A man wearing a WordPress t-shirt

Image - Matt Mullenweg

One of the things we often talk about in the podcast is how emotional we can get about the software we use. The devotion we have to tools sometimes makes us look and act a bit like sports team fans. We might initially approach choosing tools will a cool head, but sooner or later we're probably wearing the t-shirt. This fan-like devotion is certainly the case when it comes to WordPress.

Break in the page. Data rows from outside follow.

-- ==== Sys2Proof/Tests/Slice0.lean ====
section
/-!
SUPPORT. The model's own tests. Each expected value is a row of 95_test_vectors.md or an example of the rule
named; a test is one cycle on a small state. Then the witnesses of the statements' hypotheses.
-/

namespace Sys2Proof.Tests

open Sys2Proof.Machine

/-- What a cycle answered, looked at: false when it answered no next state. -/
def after (o : Result) (p : State → Bool) : Bool :=
  match o with
  | .next t => p t
  | .fault _ => false
  | .refused _ => false

theorem exists_of_after {o : Result} {P : State → Prop} [DecidablePred P]
    (h : after o (fun t => decide (P t)) = true) : ∃ t, o = .next t ∧ P t := by
  cases o with
  | next t => exact ⟨t, rfl, of_decide_eq_true h⟩
  | fault r => cases h
  | refused r => cases h

/-- One cycle of `s` with the word `w` under its `pc`. -/
def cycleOf (s : State) (w : Nat) : Result := step (s.withFetchWord 16 w)

/-- The reset state. -/
abbrev s0 : State := State.reset

/-- A state with two registers set. -/
def regs2 (x : RegIdx) (a : Byte) (y : RegIdx) (b : Byte) : State := (s0.setReg x a).setReg y b

/-- A full call stack. -/
def fullStack : State := { s0 with sp := 16, dt := 5 }

/-! ## Well-formedness: each check refuses an ill-formed term -/

theorem test_image_of_3584_bytes_accepted : imageWellFormed (List.replicate 3584 0) = true := by
  rw [imageWellFormed, List.length_replicate]; decide

theorem test_image_of_3585_bytes_refused : imageWellFormed (List.replicate 3585 0) = false := by
  rw [imageWellFormed, List.length_replicate]; decide

theorem test_memory_out_of_order_refused : Memory.wf [(0x301, 1), (0x300, 1)] = false := by decide

theorem test_memory_beyond_address_space_refused : Memory.wf [(0x1000, 1)] = false := by decide

theorem test_memory_cell_at_reset_contents_refused : Memory.wf [(0x050, 0xF0)] = false := by decide

/-! ## Decoding: words written out from 30_encoding.md R82 -/

theorem test_decode_nibbles_0_to_4 :
    [decode 0x00E0, decode 0x00EE, decode 0x0000, decode 0x0ABE, decode 0x0123, decode 0x1ABC, decode 0x2300,
      decode 0x3A42, decode 0x4A42] =
    [.cls, .ret, .cls, .ret, .nop0, .jp 0xABC, .call 0x300, .seByte 0xA 0x42, .sneByte 0xA 0x42] := by decide

theorem test_decode_nibbles_5_to_7_and_9_to_D :
    [decode 0x5015, decode 0x6A77, decode 0x71FF, decode 0x9017, decode 0xAFFF, decode 0xB300, decode 0xC10F,
      decode 0xD015] =
    [.seReg 0 1, .ldByte 0xA 0x77, .addByte 1 0xFF, .sneReg 0 1, .ldI 0xFFF, .jpV0 0x300, .rnd 1 0x0F,
      .drw 0 1 5] := by decide

theorem test_decode_nibble_8 :
    [decode 0x8120, decode 0x8011, decode 0x8012, decode 0x8013, decode 0x8014, decode 0x8015, decode 0x8316,
      decode 0x8017, decode 0x831E, decode 0x8128, decode 0x812F] =
    [.ldReg 1 2, .orReg 0 1, .andReg 0 1, .xorReg 0 1, .addReg 0 1, .subReg 0 1, .shr 3, .subnReg 0 1, .shl 3,
      .nop8, .nop8] := by decide
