-- ==== Sys2Proof/WellFormed.lean ====
section
/-! DEFINITION. Which terms are well formed. The operand types of `Instr` admit exactly what the formats N, B, V, U and the
descriptor can carry (30_encoding.md R61, R62, R65: any pattern matches a V or U operand, all eight descriptors are legal),
so every instruction term is well formed. What can be ill formed is the configuration (`Config.wf`, 00_scope.md R6) and the
sample blocks of an audio transaction (`Config.transactionOk`, 30_encoding.md R66); both checks are in
Machine/Configuration.lean. -/

namespace Sys2Proof

/-- Whether an instruction is one the ports can carry: each one is. -/
def Instr.wf : Instr → Bool
  | .nop => true
  | .reset => true
  | .lock => true
  | .unlock => true
  | .bypass _ => true
  | .freeze _ => true
  | .frztgl => true
  | .rdstat => true
  | .setInattn _ => true
  | .setKin _ => true
  | .setKlp _ => true
  | .setRvtime _ => true
  | .setRvscale _ => true
  | .setHidamp _ => true
  | .setLodamp _ => true
  | .setLpf _ => true
  | .setHpf _ => true
  | .setMlpf _ => true
  | .setLfo0inc _ => true
  | .setLfo1inc _ => true
  | .cycle _ _ _ => true

end Sys2Proof
end

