-- ==== Sys2Proof/Machine/Operands.lean ====
section
/-! DEFINITION. The operand of a command (30_encoding.md R61, R62) and the value a coefficient write makes of it
(46_control.md R170). Formats N, B and U are read by the decoder; format V is classified here. -/

namespace Sys2Proof.Machine

/-- What a format-V operand is, from its binary32 fields (30_encoding.md R62). -/
inductive OperandClass where
  | isNaN
  | posInf
  | negInf
  | finite
deriving DecidableEq, Repr, Inhabited

/-- The class of a format-V operand (30_encoding.md R62). -/
def classify (v : BitVec 32) : OperandClass :=
  if v.extractLsb' 23 8 = 0xFF#8 then
    if v.extractLsb' 0 23 = 0#23 then (if v.getLsbD 31 then .negInf else .posInf) else .isNaN
  else .finite

/-- The two clamping lines of `SET` (46_control.md R170). -/
def clamp (lo hi c : Sample) : Sample :=
  let c := if flt c lo then lo else c
  if flt hi c then hi else c

/-- What a format-V operand writes to register `r`: nothing for a NaN, else a value of the legal range
(46_control.md R170). -/
def operandValue (cfg : Config) (r : Reg) (v : BitVec 32) : Option Sample :=
  match classify v with
  | .isNaN => none
  | .posInf => some (cfg.hi r)
  | .negInf => some (cfg.lo r)
  | .finite => some (clamp (cfg.lo r) (cfg.hi r) (ofF32Bits cfg.num v))

/-- The snapshot register a coefficient write is routed to while `Frozen`, for the five that have one
(46_control.md R170). -/
def snapOf : Reg → Option SnapReg
  | .rvtime => some .rvtime
  | .lodamp => some .lodamp
  | .hidamp => some .hidamp
  | .inattn => some .inattn
  | .rvscale => some .rvscale
  | _ => none

end Sys2Proof.Machine
end

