-- ==== Sys2Proof/Machine/Coefficients.lean ====
section
/-! DEFINITION. The register writes of the control port (46_control.md section 3): the ten format-V commands, each one line
over `setCoeff` (R170), and the two format-U commands that write an LFO increment (R181, R182). -/

namespace Sys2Proof.Machine

/-- `SET_INATTN v` (R171): range [0, 1], routed to the snapshot while `Frozen`. -/
def execSetInattn (v : BitVec 32) (s : State) : Host.Outcome State Fault Refusal := .next (setCoeff .inattn v s)

/-- `SET_KIN v` (R172): range [`K_LO`, `K_HI`], never routed. -/
def execSetKin (v : BitVec 32) (s : State) : Host.Outcome State Fault Refusal := .next (setCoeff .kin v s)

/-- `SET_KLP v` (R173): range [`K_LO`, `K_HI`], never routed. -/
def execSetKlp (v : BitVec 32) (s : State) : Host.Outcome State Fault Refusal := .next (setCoeff .klp v s)

/-- `SET_RVTIME v` (R174): range [0, 1], routed to the snapshot while `Frozen`. -/
def execSetRvtime (v : BitVec 32) (s : State) : Host.Outcome State Fault Refusal := .next (setCoeff .rvtime v s)

/-- `SET_RVSCALE v` (R175): range [0, 1], routed to the snapshot while `Frozen`. -/
def execSetRvscale (v : BitVec 32) (s : State) : Host.Outcome State Fault Refusal := .next (setCoeff .rvscale v s)

/-- `SET_HIDAMP v` (R176): range [0, 1], routed to the snapshot while `Frozen`. -/
def execSetHidamp (v : BitVec 32) (s : State) : Host.Outcome State Fault Refusal := .next (setCoeff .hidamp v s)

/-- `SET_LODAMP v` (R177): range [−1, 0], routed to the snapshot while `Frozen`. -/
def execSetLodamp (v : BitVec 32) (s : State) : Host.Outcome State Fault Refusal := .next (setCoeff .lodamp v s)

/-- `SET_LPF v` (R178): range [0, 1], never routed. -/
def execSetLpf (v : BitVec 32) (s : State) : Host.Outcome State Fault Refusal := .next (setCoeff .lpf v s)

/-- `SET_HPF v` (R179): range [0, 1], never routed. -/
def execSetHpf (v : BitVec 32) (s : State) : Host.Outcome State Fault Refusal := .next (setCoeff .hpf v s)

/-- `SET_MLPF v` (R180): range [0, 1], never routed. -/
def execSetMlpf (v : BitVec 32) (s : State) : Host.Outcome State Fault Refusal := .next (setCoeff .mlpf v s)

/-- `SET_LFO0INC u` (R181): every 32-bit value is legal, the accumulator is not touched. -/
def execSetLfo0inc (u : BitVec 32) (s : State) : Host.Outcome State Fault Refusal :=
  .next { s with lfoInc := s.lfoInc.set 0 u }

/-- `SET_LFO1INC u` (R182): every 32-bit value is legal, the accumulator is not touched. -/
def execSetLfo1inc (u : BitVec 32) (s : State) : Host.Outcome State Fault Refusal :=
  .next { s with lfoInc := s.lfoInc.set 1 u }

end Sys2Proof.Machine
end

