/-- R127, R128: the output of a channel is the weighted sum of its four taps, in tap order, through the master lowpass; the
updated `MLP[c]` is the output, and nothing else is written. Stated in the nesting of R9 for every `NUM`, and as rational
arithmetic. The corner case `C[MLPF]` = 0, in every `NUM`: `MLP[c]`, a finite value of the carrier, is held by value, as long
as its difference from the mix does not overflow. -/
def Obligations.OutputIsTheFilteredTapSum : Prop :=
  (∀ (cfg : Config) (c : Chan) (t : Quad Sample),
    let w := cfg.tapW.get c
    tapMix cfg c t =
      fadd cfg.num
        (fadd cfg.num
          (fadd cfg.num (fmul cfg.num t.x0 (ofConst cfg.num w.x0)) (fmul cfg.num t.x1 (ofConst cfg.num w.x1)))
          (fmul cfg.num t.x2 (ofConst cfg.num w.x2)))
        (fmul cfg.num t.x3 (ofConst cfg.num w.x3))) ∧
  (∀ (s : State) (c : Chan) (m : Sample),
    (mlpStep s c m).2 =
      fadd s.cfg.num (s.mlp.get c) (fmul s.cfg.num (fsub s.cfg.num m (s.mlp.get c)) s.coeff.mlpf)) ∧
  (∀ (s : State) (c : Chan) (t0 t1 t2 t3 old k : Rat), s.cfg.num = .exact → s.mlp.get c = .fin old → s.coeff.mlpf = .fin k →
    let w := s.cfg.tapW.get c
    let m := t0 * w.x0 + t1 * w.x1 + t2 * w.x2 + t3 * w.x3
    (mlpStep s c (tapMix s.cfg c ⟨.fin t0, .fin t1, .fin t2, .fin t3⟩)).2 = .fin (old + (m - old) * k)) ∧
  (∀ (s : State) (c : Chan) (m : Sample), s.coeff.mlpf.isZero = true → (s.mlp.get c).inCarrier s.cfg.num = true →
    (s.mlp.get c).isFinite = true → (fsub s.cfg.num m (s.mlp.get c)).isFinite = true →
    (mlpStep s c m).2.isFinite = true ∧ (mlpStep s c m).2.val = (s.mlp.get c).val) ∧
  (∀ (s : State) (c : Chan) (m : Sample), (mlpStep s c m).1 = { s with mlp := s.mlp.set c (mlpStep s c m).2 })

/-! ### The whole datapath (45_tank.md) -/

/-- R83: the chain of a channel runs its four stages in order, each on its own RAM with `C[KIN]`, each taking the output of
the one before, and touches nothing else. -/
def Obligations.InputChainIsFourStagesInSeries : Prop :=
  ∀ (s : State) (c : Chan) (x : Sample), ∃ v : Fin 5 → Sample,
    v 0 = x ∧
    (∀ i : Fin 4, apStep s.cfg.num ((s.cfg.lenIn.get c).get i) ((s.inap.get c).get i) (v i.castSucc) s.coeff.kin =
      ((((apChain c s x).1.inap.get c).get i), v i.succ)) ∧
    (apChain c s x).2 = v 4 ∧
    (apChain c s x).1 = { s with inap := s.inap.set c ((apChain c s x).1.inap.get c) }

/-- R136, R137 with the table of R138: the ring, stage by stage. Stage `i` takes the output of the stage before it (stage 0
the value `LOOP_OUT` had) plus the injected chain, runs its allpass, stores in its delay line what the allpass gives, and
filters the word the line held; the last output becomes `LOOP_OUT`, and nothing else is written. -/
def Obligations.LoopIsARingOfFourStages : Prop :=
  ∀ (s : State) (d : Stereo Sample), ∃ x y : Fin 4 → Sample,
    x 0 = fadd s.cfg.num s.loopOut d.r ∧ x 1 = fadd s.cfg.num (y 0) d.l ∧
    x 2 = fadd s.cfg.num (y 1) d.r ∧ x 3 = fadd s.cfg.num (y 2) d.l ∧
    (∀ i : Fin 4,
      let v := apStep s.cfg.num (s.cfg.lenLap.get i) (s.lap.get i) (x i) s.coeff.klp
      let f := dampFilter s.cfg.num s.coeff (s.lpfSt.get i) (s.hpfSt.get i) (s.ldl.get i).current
      (loop s d).lap.get i = v.1 ∧ (loop s d).ldl.get i = (s.ldl.get i).store (s.cfg.lenLdl.get i) v.2 ∧
      (loop s d).lpfSt.get i = f.lpf ∧ (loop s d).hpfSt.get i = f.hpf ∧ y i = f.y) ∧
    loop s d = { s with
      lap := (loop s d).lap, ldl := (loop s d).ldl, lpfSt := (loop s d).lpfSt, hpfSt := (loop s d).hpfSt, loopOut := y 3 }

WordPress is the most popular CMS by far. Of the top ten thousand websites using a CMS, 38% use WordPress. Many consider it to be the best CMS, but it does have its detractors. Security vulnerabilities, over reliance on third party plugins and the fact that it's primarily a blogging platform are among the most common criticisms. However, no CMS is perfect.

Not only is there no “best CMS” in general; there isn’t even a best CMS for you. All of these tools have drawbacks and shortcomings. Getting the right one means getting one that is the best fit to your scenarios and constraints. But it’s equally important to know the drawbacks. You’re not just committing to the awesome advantages — you’ll always get annoying problems in return.

Adriaan Bloem

I started out using WordPress, but now I use Perch CMS and I think it's brilliant. I'd probably even consider wearing a t-shirt if they did one. Ben, my Relative Paths co-host, uses WordPress and is happy with it. Emily and Lea, our guests, use ExpressionEngine, Statamic and Craft along with others, including occasional WordPress builds.

All CMSs have their strengths and weaknesses. So if we're a huge fan of WordPress, or another CMS and we don't take time to consider other options, we could be denying ourselves the opportunity to find something that works better for us and our clients.